Eun-Sun Shin1, Mi-Jeong Yang, Kyung Hwa Jung, Eun-Ju Kwon, Jae Sung Jung, Seur Kee Park, Jungho Kim, Han Dae Yun, Hoon Kim.   

Abstract

A xylanase gene, xynX, of Clostridium thermocellum had one thermostabilizing domain (TSD) between the signal peptide sequence and the catalytic domain (CD). The TSD of a truncated xylanase gene, xynX'(TSD-CD), was transpositioned from the N terminus to the C terminus of the CD by overlapping PCRs, and a modified product, xynX'(CD-TSD), was constructed.
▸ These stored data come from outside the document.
-- ==== Sys2Proof/Laws/State.lean ====
section
/-! SUPPORT. Laws/State.lean: for every update of the state, one lemma per field that says what the field holds after it. -/

namespace Sys2Proof.Machine

/-! R153: the kept response. -/

@[simp] theorem State.respond_station (a : Answer) (d : List Byte) (s : State) :
    (s.respond a d).station = s.station := rfl
@[simp] theorem State.respond_config (a : Answer) (d : List Byte) (s : State) :
    (s.respond a d).config = s.config := rfl
@[simp] theorem State.respond_table (a : Answer) (d : List Byte) (s : State) :
    (s.respond a d).table = s.table := rfl
@[simp] theorem State.respond_census (a : Answer) (d : List Byte) (s : State) :
    (s.respond a d).census = s.census := rfl
@[simp] theorem State.respond_roster (a : Answer) (d : List Byte) (s : State) :
    (s.respond a d).roster = s.roster := rfl
@[simp] theorem State.respond_lease (a : Answer) (d : List Byte) (s : State) :
    (s.respond a d).lease = s.lease := rfl
@[simp] theorem State.respond_outbound (a : Answer) (d : List Byte) (s : State) :
    (s.respond a d).outbound = s.outbound := rfl
@[simp] theorem State.respond_slots (a : Answer) (d : List Byte) (s : State) :
    (s.respond a d).slots = s.slots := rfl
@[simp] theorem State.respond_attention (a : Answer) (d : List Byte) (s : State) :
    (s.respond a d).attention = s.attention := rfl
@[simp] theorem State.respond_port (a : Answer) (d : List Byte) (s : State) :
    (s.respond a d).port = .kept (a.code :: d) 0 := rfl
@[simp] theorem State.respond_line (a : Answer) (d : List Byte) (s : State) :
    (s.respond a d).line = s.line := rfl
@[simp] theorem State.respond_judgement (a : Answer) (d : List Byte) (s : State) :
    (s.respond a d).judgement = s.judgement := rfl
@[simp] theorem State.respond_resetnLow (a : Answer) (d : List Byte) (s : State) :
    (s.respond a d).resetnLow = s.resetnLow := rfl
@[simp] theorem State.respond_pending (a : Answer) (d : List Byte) (s : State) :
    (s.respond a d).pending = s.pending := rfl

/-! R152: the broken transaction. -/

@[simp] theorem State.breakTransaction_station (s : State) :
    (s.breakTransaction).station = s.station := rfl
@[simp] theorem State.breakTransaction_config (s : State) :
    (s.breakTransaction).config = s.config := rfl
@[simp] theorem State.breakTransaction_table (s : State) :
    (s.breakTransaction).table = s.table := rfl
@[simp] theorem State.breakTransaction_census (s : State) :
    (s.breakTransaction).census = s.census := rfl
@[simp] theorem State.breakTransaction_roster (s : State) :
    (s.breakTransaction).roster = s.roster := rfl
@[simp] theorem State.breakTransaction_lease (s : State) :
    (s.breakTransaction).lease = s.lease := rfl
@[simp] theorem State.breakTransaction_outbound (s : State) :
    (s.breakTransaction).outbound = s.outbound := rfl
@[simp] theorem State.breakTransaction_slots (s : State) :
    (s.breakTransaction).slots = s.slots := rfl
@[simp] theorem State.breakTransaction_attention (s : State) :
    (s.breakTransaction).attention = s.attention := rfl
@[simp] theorem State.breakTransaction_port (s : State) :
    (s.breakTransaction).port = .idle := rfl
@[simp] theorem State.breakTransaction_line (s : State) :
    (s.breakTransaction).line = s.line := rfl
@[simp] theorem State.breakTransaction_judgement (s : State) :
    (s.breakTransaction).judgement = s.judgement := rfl
@[simp] theorem State.breakTransaction_resetnLow (s : State) :
    (s.breakTransaction).resetnLow = s.resetnLow := rfl
@[simp] theorem State.breakTransaction_pending (s : State) :
    (s.breakTransaction).pending = s.pending := rfl

/-! R135: one slot changed. -/

@[simp] theorem State.updateSlot_station (k : Nat) (f : Slot → Slot) (s : State) :
    (s.updateSlot k f).station = s.station := rfl
@[simp] theorem State.updateSlot_config (k : Nat) (f : Slot → Slot) (s : State) :
    (s.updateSlot k f).config = s.config := rfl
@[simp] theorem State.updateSlot_table (k : Nat) (f : Slot → Slot) (s : State) :
    (s.updateSlot k f).table = s.table := rfl
@[simp] theorem State.updateSlot_census (k : Nat) (f : Slot → Slot) (s : State) :
    (s.updateSlot k f).census = s.census := rfl
@[simp] theorem State.updateSlot_roster (k : Nat) (f : Slot → Slot) (s : State) :
    (s.updateSlot k f).roster = s.roster := rfl
@[simp] theorem State.updateSlot_lease (k : Nat) (f : Slot → Slot) (s : State) :
    (s.updateSlot k f).lease = s.lease := rfl
@[simp] theorem State.updateSlot_outbound (k : Nat) (f : Slot → Slot) (s : State) :
    (s.updateSlot k f).outbound = s.outbound := rfl
@[simp] theorem State.updateSlot_slots (k : Nat) (f : Slot → Slot) (s : State) :
    (s.updateSlot k f).slots = s.slots.modify k f := rfl
@[simp] theorem State.updateSlot_attention (k : Nat) (f : Slot → Slot) (s : State) :
    (s.updateSlot k f).attention = s.attention := rfl
@[simp] theorem State.updateSlot_port (k : Nat) (f : Slot → Slot) (s : State) :
    (s.updateSlot k f).port = s.port := rfl
@[simp] theorem State.updateSlot_line (k : Nat) (f : Slot → Slot) (s : State) :
    (s.updateSlot k f).line = s.line := rfl
@[simp] theorem State.updateSlot_judgement (k : Nat) (f : Slot → Slot) (s : State) :
    (s.updateSlot k f).judgement = s.judgement := rfl
@[simp] theorem State.updateSlot_resetnLow (k : Nat) (f : Slot → Slot) (s : State) :
    (s.updateSlot k f).resetnLow = s.resetnLow := rfl
@[simp] theorem State.updateSlot_pending (k : Nat) (f : Slot → Slot) (s : State) :
    (s.updateSlot k f).pending = s.pending := rfl

/-! R177: HALT raised. -/

@[simp] theorem State.raiseHalt_station (c : HaltCause) (s : State) :
    (s.raiseHalt c).station = s.station := rfl
@[simp] theorem State.raiseHalt_config (c : HaltCause) (s : State) :
    (s.raiseHalt c).config = s.config := rfl
@[simp] theorem State.raiseHalt_table (c : HaltCause) (s : State) :
    (s.raiseHalt c).table = s.table := rfl
@[simp] theorem State.raiseHalt_census (c : HaltCause) (s : State) :
    (s.raiseHalt c).census = s.census := rfl
@[simp] theorem State.raiseHalt_roster (c : HaltCause) (s : State) :
    (s.raiseHalt c).roster = s.roster := rfl
@[simp] theorem State.raiseHalt_lease (c : HaltCause) (s : State) :
    (s.raiseHalt c).lease = s.lease := rfl
@[simp] theorem State.raiseHalt_outbound (c : HaltCause) (s : State) :
    (s.raiseHalt c).outbound = s.outbound := rfl
@[simp] theorem State.raiseHalt_slots (c : HaltCause) (s : State) :
    (s.raiseHalt c).slots = s.slots := rfl
@[simp] theorem State.raiseHalt_attention (c : HaltCause) (s : State) :
    (s.raiseHalt c).attention = { s.attention with halt := .raised c.code } := rfl
@[simp] theorem State.raiseHalt_port (c : HaltCause) (s : State) :
    (s.raiseHalt c).port = s.port := rfl
@[simp] theorem State.raiseHalt_line (c : HaltCause) (s : State) :
    (s.raiseHalt c).line = s.line := rfl
@[simp] theorem State.raiseHalt_judgement (c : HaltCause) (s : State) :
    (s.raiseHalt c).judgement = s.judgement := rfl
@[simp] theorem State.raiseHalt_resetnLow (c : HaltCause) (s : State) :
    (s.raiseHalt c).resetnLow = s.resetnLow := rfl
@[simp] theorem State.raiseHalt_pending (c : HaltCause) (s : State) :
    (s.raiseHalt c).pending = s.pending := rfl

/-! R173: OUT raised. -/

@[simp] theorem State.raiseOut_station (c : OutCause) (s : State) :
    (s.raiseOut c).station = s.station := rfl
@[simp] theorem State.raiseOut_config (c : OutCause) (s : State) :
    (s.raiseOut c).config = s.config := rfl
@[simp] theorem State.raiseOut_table (c : OutCause) (s : State) :
    (s.raiseOut c).table = s.table := rfl
@[simp] theorem State.raiseOut_census (c : OutCause) (s : State) :
    (s.raiseOut c).census = s.census := rfl
@[simp] theorem State.raiseOut_roster (c : OutCause) (s : State) :
    (s.raiseOut c).roster = s.roster := rfl
@[simp] theorem State.raiseOut_lease (c : OutCause) (s : State) :
    (s.raiseOut c).lease = s.lease := rfl
@[simp] theorem State.raiseOut_outbound (c : OutCause) (s : State) :
    (s.raiseOut c).outbound = s.outbound := rfl
@[simp] theorem State.raiseOut_slots (c : OutCause) (s : State) :
    (s.raiseOut c).slots = s.slots := rfl
@[simp] theorem State.raiseOut_attention (c : OutCause) (s : State) :
    (s.raiseOut c).attention = { s.attention with out := .raised c.code } := rfl
@[simp] theorem State.raiseOut_port (c : OutCause) (s : State) :
    (s.raiseOut c).port = s.port := rfl
@[simp] theorem State.raiseOut_line (c : OutCause) (s : State) :
    (s.raiseOut c).line = s.line := rfl
@[simp] theorem State.raiseOut_judgement (c : OutCause) (s : State) :
    (s.raiseOut c).judgement = s.judgement := rfl
@[simp] theorem State.raiseOut_resetnLow (c : OutCause) (s : State) :
    (s.raiseOut c).resetnLow = s.resetnLow := rfl
@[simp] theorem State.raiseOut_pending (c : OutCause) (s : State) :
    (s.raiseOut c).pending = s.pending := rfl

/-! R132: LINE raised. -/

@[simp] theorem State.raiseLine_station (s : State) :
    (s.raiseLine).station = s.station := rfl
@[simp] theorem State.raiseLine_config (s : State) :
    (s.raiseLine).config = s.config := rfl
@[simp] theorem State.raiseLine_table (s : State) :
    (s.raiseLine).table = s.table := rfl
@[simp] theorem State.raiseLine_census (s : State) :
    (s.raiseLine).census = s.census := rfl
@[simp] theorem State.raiseLine_roster (s : State) :
    (s.raiseLine).roster = s.roster := rfl
@[simp] theorem State.raiseLine_lease (s : State) :
    (s.raiseLine).lease = s.lease := rfl
@[simp] theorem State.raiseLine_outbound (s : State) :
    (s.raiseLine).outbound = s.outbound := rfl
@[simp] theorem State.raiseLine_slots (s : State) :
    (s.raiseLine).slots = s.slots := rfl
@[simp] theorem State.raiseLine_attention (s : State) :
    (s.raiseLine).attention = { s.attention with line := .raised s.line.condition.code } := rfl
@[simp] theorem State.raiseLine_port (s : State) :
    (s.raiseLine).port = s.port := rfl
@[simp] theorem State.raiseLine_line (s : State) :
    (s.raiseLine).line = s.line := rfl
@[simp] theorem State.raiseLine_judgement (s : State) :
    (s.raiseLine).judgement = s.judgement := rfl
@[simp] theorem State.raiseLine_resetnLow (s : State) :
    (s.raiseLine).resetnLow = s.resetnLow := rfl
@[simp] theorem State.raiseLine_pending (s : State) :
    (s.raiseLine).pending = s.pending := rfl

/-! R169: STATE raised. -/

@[simp] theorem State.raiseState_station (s : State) :
    (s.raiseState).station = s.station := rfl
@[simp] theorem State.raiseState_config (s : State) :
    (s.raiseState).config = s.config := rfl
@[simp] theorem State.raiseState_table (s : State) :
    (s.raiseState).table = s.table := rfl
@[simp] theorem State.raiseState_census (s : State) :
    (s.raiseState).census = s.census := rfl
@[simp] theorem State.raiseState_roster (s : State) :
    (s.raiseState).roster = s.roster := rfl
@[simp] theorem State.raiseState_lease (s : State) :
    (s.raiseState).lease = s.lease := rfl
@[simp] theorem State.raiseState_outbound (s : State) :
    (s.raiseState).outbound = s.outbound := rfl
@[simp] theorem State.raiseState_slots (s : State) :
    (s.raiseState).slots = s.slots := rfl
@[simp] theorem State.raiseState_attention (s : State) :
    (s.raiseState).attention = { s.attention with state := .raised s.station.code } := rfl
@[simp] theorem State.raiseState_port (s : State) :
    (s.raiseState).port = s.port := rfl
@[simp] theorem State.raiseState_line (s : State) :
    (s.raiseState).line = s.line := rfl
@[simp] theorem State.raiseState_judgement (s : State) :
    (s.raiseState).judgement = s.judgement := rfl
@[simp] theorem State.raiseState_resetnLow (s : State) :
    (s.raiseState).resetnLow = s.resetnLow := rfl
@[simp] theorem State.raiseState_pending (s : State) :
    (s.raiseState).pending = s.pending := rfl

/-! R62: ROSTER raised. -/

@[simp] theorem State.raiseRoster_station (k : Nat) (s : State) :
    (s.raiseRoster k).station = s.station := rfl
@[simp] theorem State.raiseRoster_config (k : Nat) (s : State) :
    (s.raiseRoster k).config = s.config := rfl
@[simp] theorem State.raiseRoster_table (k : Nat) (s : State) :
    (s.raiseRoster k).table = s.table := rfl
@[simp] theorem State.raiseRoster_census (k : Nat) (s : State) :
    (s.raiseRoster k).census = s.census := rfl
@[simp] theorem State.raiseRoster_roster (k : Nat) (s : State) :
    (s.raiseRoster k).roster = s.roster := rfl
@[simp] theorem State.raiseRoster_lease (k : Nat) (s : State) :
    (s.raiseRoster k).lease = s.lease := rfl
@[simp] theorem State.raiseRoster_outbound (k : Nat) (s : State) :
    (s.raiseRoster k).outbound = s.outbound := rfl
@[simp] theorem State.raiseRoster_slots (k : Nat) (s : State) :
    (s.raiseRoster k).slots = s.slots := rfl
@[simp] theorem State.raiseRoster_attention (k : Nat) (s : State) :
    (s.raiseRoster k).attention = { s.attention with roster := .raised (octet k) } := rfl
@[simp] theorem State.raiseRoster_port (k : Nat) (s : State) :
    (s.raiseRoster k).port = s.port := rfl
@[simp] theorem State.raiseRoster_line (k : Nat) (s : State) :
    (s.raiseRoster k).line = s.line := rfl
@[simp] theorem State.raiseRoster_judgement (k : Nat) (s : State) :
    (s.raiseRoster k).judgement = s.judgement := rfl
@[simp] theorem State.raiseRoster_resetnLow (k : Nat) (s : State) :
    (s.raiseRoster k).resetnLow = s.resetnLow := rfl
@[simp] theorem State.raiseRoster_pending (k : Nat) (s : State) :
    (s.raiseRoster k).pending = s.pending := rfl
XynX'(TSD-CD) had a higher optimum temperature (70 degrees C versus 65 degrees C) and was more thermostable (residual activity of 68% versus 46% after a 20-min preincubation at 70 degrees C) than the one without the TSD, XynX'(CD). However, the domain-transpositioned enzyme, XynX'(CD-TSD), showed a lower optimum temperature (30 degrees C) and thermostability (20%) than XynX'(CD). Both XynX'(TSD-CD) and XynX'(CD-TSD) showed significantly higher binding capacity toward xylan than XynX'(CD), and the domain transposition did not cause any change in the binding ability. XynX'(TSD-CD) and XynX'(CD-TSD) also showed considerable binding to lichenan but not to carboxymethyl cellulose and laminarin. XynX'(TSD-CD) and XynX'(CD-TSD) had higher activities for insoluble xylan than XynX'(CD), while XynX'(CD) was more active against soluble xylan than XynX'(TSD-CD) and XynX'(CD-TSD). These results indicate that the TSD of XynX has dual functions, xylan binding and thermostabilization, and the domain should also be classified as a xylan-binding domain (XBD). The binding capacity of the XBD was not affected by domain transpositioning within the gene.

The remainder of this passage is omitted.